**WHAT TO PRODUCE**
Transcribe exactly everything in the data below from the line containing "abbrev ftACK : Nat := 3" down to the line containing "transfer number. -/", both lines included and nothing further.

*** Block opens ***

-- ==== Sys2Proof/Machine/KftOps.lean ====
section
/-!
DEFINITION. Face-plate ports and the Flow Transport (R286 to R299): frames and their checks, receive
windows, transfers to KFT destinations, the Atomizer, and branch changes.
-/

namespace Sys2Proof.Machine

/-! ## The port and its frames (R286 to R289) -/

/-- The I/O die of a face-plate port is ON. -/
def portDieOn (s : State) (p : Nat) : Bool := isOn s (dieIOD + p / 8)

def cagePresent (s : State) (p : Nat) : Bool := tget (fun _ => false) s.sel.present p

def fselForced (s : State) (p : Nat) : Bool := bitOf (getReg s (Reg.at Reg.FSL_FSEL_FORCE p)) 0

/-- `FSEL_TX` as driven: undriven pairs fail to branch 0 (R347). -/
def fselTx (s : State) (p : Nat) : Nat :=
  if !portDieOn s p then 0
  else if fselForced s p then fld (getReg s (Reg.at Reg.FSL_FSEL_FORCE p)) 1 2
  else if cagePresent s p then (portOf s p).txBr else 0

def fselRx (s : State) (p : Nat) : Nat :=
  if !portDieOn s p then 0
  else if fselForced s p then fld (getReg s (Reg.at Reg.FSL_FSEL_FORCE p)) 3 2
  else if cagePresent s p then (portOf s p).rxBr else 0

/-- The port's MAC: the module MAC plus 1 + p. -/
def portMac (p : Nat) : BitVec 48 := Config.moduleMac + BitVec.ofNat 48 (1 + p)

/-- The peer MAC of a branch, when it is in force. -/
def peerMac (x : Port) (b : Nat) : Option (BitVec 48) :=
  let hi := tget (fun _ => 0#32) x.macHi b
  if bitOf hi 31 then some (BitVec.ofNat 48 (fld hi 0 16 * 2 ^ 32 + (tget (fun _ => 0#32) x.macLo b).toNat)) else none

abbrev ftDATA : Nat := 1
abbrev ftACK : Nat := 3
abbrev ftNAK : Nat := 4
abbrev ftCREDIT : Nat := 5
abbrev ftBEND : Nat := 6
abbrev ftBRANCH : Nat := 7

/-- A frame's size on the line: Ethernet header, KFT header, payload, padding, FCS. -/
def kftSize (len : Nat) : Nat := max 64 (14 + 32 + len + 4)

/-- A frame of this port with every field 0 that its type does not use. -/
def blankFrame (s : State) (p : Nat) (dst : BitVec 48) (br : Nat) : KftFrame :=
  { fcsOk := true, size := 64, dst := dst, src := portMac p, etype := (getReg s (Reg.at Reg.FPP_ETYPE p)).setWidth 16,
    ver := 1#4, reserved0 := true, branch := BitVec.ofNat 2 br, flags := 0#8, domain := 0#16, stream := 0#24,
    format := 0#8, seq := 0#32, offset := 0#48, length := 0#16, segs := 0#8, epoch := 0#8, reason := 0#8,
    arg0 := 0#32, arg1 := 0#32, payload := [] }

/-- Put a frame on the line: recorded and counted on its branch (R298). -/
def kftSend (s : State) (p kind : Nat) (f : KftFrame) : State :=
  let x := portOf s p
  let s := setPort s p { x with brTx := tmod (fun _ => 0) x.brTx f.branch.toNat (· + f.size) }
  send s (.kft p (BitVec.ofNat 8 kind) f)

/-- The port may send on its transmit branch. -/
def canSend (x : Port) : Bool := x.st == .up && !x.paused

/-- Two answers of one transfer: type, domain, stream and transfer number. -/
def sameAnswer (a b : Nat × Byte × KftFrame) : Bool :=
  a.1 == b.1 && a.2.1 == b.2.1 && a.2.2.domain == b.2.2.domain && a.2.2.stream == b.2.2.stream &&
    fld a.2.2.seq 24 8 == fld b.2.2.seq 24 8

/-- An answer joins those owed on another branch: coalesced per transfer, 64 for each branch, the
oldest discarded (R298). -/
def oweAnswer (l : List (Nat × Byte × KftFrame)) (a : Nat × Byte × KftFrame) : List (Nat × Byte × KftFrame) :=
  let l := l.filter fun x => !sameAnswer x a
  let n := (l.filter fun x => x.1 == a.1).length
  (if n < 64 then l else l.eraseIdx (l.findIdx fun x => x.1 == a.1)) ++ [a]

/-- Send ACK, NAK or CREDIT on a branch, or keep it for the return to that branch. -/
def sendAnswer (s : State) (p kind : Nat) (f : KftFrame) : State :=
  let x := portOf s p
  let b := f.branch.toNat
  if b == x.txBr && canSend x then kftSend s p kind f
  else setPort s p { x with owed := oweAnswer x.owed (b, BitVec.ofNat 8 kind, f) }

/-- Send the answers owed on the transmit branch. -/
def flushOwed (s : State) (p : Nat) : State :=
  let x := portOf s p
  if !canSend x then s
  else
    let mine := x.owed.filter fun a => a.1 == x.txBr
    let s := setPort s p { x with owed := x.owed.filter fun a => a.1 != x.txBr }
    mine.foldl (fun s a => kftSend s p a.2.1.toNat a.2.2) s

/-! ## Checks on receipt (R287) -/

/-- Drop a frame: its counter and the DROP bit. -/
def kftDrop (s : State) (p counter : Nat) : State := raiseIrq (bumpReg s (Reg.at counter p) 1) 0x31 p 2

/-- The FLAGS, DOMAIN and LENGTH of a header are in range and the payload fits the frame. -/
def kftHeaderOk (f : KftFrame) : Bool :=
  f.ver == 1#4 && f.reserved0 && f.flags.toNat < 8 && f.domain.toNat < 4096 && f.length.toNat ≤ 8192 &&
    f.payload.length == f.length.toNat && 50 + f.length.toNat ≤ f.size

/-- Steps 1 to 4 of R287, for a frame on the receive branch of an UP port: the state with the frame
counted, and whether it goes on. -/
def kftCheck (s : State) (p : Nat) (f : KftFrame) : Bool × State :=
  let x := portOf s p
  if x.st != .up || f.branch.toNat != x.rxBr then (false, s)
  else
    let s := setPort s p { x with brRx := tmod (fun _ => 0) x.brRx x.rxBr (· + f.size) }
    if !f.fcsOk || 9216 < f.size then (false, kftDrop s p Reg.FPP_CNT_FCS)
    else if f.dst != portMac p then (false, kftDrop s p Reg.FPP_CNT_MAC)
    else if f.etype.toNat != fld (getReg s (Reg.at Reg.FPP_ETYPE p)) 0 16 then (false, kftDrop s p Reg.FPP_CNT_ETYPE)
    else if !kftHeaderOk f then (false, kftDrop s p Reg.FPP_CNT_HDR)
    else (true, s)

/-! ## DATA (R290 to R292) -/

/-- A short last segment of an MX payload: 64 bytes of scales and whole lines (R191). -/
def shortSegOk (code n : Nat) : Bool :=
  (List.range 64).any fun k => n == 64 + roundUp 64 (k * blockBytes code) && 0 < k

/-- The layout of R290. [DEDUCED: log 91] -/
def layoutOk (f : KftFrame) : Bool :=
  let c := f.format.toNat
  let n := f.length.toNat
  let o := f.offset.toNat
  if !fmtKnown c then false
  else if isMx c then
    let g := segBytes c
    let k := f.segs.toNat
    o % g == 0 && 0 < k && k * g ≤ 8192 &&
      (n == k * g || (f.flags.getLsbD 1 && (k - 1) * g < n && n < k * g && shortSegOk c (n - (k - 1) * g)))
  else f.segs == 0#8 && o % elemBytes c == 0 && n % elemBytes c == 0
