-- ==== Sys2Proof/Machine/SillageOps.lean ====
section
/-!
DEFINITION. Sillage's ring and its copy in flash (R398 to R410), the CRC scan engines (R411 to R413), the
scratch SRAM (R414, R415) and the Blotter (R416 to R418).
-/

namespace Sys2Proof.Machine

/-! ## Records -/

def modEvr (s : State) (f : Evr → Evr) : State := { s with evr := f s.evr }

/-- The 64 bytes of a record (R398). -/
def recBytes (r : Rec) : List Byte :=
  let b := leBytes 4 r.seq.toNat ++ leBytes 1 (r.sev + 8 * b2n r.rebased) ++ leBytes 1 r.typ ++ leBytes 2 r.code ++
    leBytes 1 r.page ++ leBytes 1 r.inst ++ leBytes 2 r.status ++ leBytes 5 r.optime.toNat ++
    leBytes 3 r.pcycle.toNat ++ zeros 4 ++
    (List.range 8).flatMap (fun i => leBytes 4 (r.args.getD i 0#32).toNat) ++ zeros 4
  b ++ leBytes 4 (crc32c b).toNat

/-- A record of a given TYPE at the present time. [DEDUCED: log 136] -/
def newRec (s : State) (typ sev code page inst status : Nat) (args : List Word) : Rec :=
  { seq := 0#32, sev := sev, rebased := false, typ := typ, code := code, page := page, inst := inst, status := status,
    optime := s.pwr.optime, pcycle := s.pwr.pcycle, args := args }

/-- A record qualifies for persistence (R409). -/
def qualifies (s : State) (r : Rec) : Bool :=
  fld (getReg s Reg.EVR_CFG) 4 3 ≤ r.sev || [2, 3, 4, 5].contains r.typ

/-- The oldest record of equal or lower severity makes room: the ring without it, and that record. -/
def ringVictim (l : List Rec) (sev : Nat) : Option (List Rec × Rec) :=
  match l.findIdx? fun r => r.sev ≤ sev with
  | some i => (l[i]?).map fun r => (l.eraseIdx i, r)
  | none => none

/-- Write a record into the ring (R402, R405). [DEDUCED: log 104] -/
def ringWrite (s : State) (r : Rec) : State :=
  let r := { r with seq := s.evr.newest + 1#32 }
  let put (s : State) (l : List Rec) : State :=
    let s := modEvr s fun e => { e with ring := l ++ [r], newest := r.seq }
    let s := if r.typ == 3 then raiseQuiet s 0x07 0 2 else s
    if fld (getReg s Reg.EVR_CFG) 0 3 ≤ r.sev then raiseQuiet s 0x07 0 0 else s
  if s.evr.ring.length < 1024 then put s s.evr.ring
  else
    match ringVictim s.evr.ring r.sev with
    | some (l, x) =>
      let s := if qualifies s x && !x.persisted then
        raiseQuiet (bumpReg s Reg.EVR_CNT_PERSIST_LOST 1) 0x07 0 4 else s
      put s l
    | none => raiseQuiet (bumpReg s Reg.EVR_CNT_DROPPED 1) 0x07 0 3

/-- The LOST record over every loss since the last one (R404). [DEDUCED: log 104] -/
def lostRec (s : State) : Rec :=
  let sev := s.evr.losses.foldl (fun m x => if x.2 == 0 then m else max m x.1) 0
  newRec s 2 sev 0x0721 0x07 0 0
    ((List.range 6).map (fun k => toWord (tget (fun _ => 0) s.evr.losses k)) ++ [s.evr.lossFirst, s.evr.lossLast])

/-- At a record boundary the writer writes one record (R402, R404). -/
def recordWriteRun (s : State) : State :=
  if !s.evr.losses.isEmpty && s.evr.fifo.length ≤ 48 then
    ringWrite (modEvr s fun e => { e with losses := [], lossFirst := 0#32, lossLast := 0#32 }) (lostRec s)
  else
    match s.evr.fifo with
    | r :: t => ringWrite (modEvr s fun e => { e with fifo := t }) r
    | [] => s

*** Block closes ***

**ANSWER SECTION**
abbrev ftACK : Nat := 3
abbrev ftNAK : Nat := 4
abbrev ftCREDIT : Nat := 5
abbrev ftBEND : Nat := 6
abbrev ftBRANCH : Nat := 7

/-- A frame's size on the line: Ethernet header, KFT header, payload, padding, FCS. -/
def kftSize (len : Nat) : Nat := max 64 (14 + 32 + len + 4)

/-- A frame of this port with every field 0 that its type does not use. -/
def blankFrame (s : State) (p : Nat) (dst : BitVec 48) (br : Nat) : KftFrame :=
  { fcsOk := true, size := 64, dst := dst, src := portMac p, etype := (getReg s (Reg.at Reg.FPP_ETYPE p)).setWidth 16,
    ver := 1#4, reserved0 := true, branch := BitVec.ofNat 2 br, flags := 0#8, domain := 0#16, stream := 0#24,
    format := 0#8, seq := 0#32, offset := 0#48, length := 0#16, segs := 0#8, epoch := 0#8, reason := 0#8,
    arg0 := 0#32, arg1 := 0#32, payload := [] }

/-- Put a frame on the line: recorded and counted on its branch (R298). -/
def kftSend (s : State) (p kind : Nat) (f : KftFrame) : State :=
  let x := portOf s p
  let s := setPort s p { x with brTx := tmod (fun _ => 0) x.brTx f.branch.toNat (· + f.size) }
  send s (.kft p (BitVec.ofNat 8 kind) f)

/-- The port may send on its transmit branch. -/
def canSend (x : Port) : Bool := x.st == .up && !x.paused

/-- Two answers of one transfer: type, domain, stream and transfer number. -/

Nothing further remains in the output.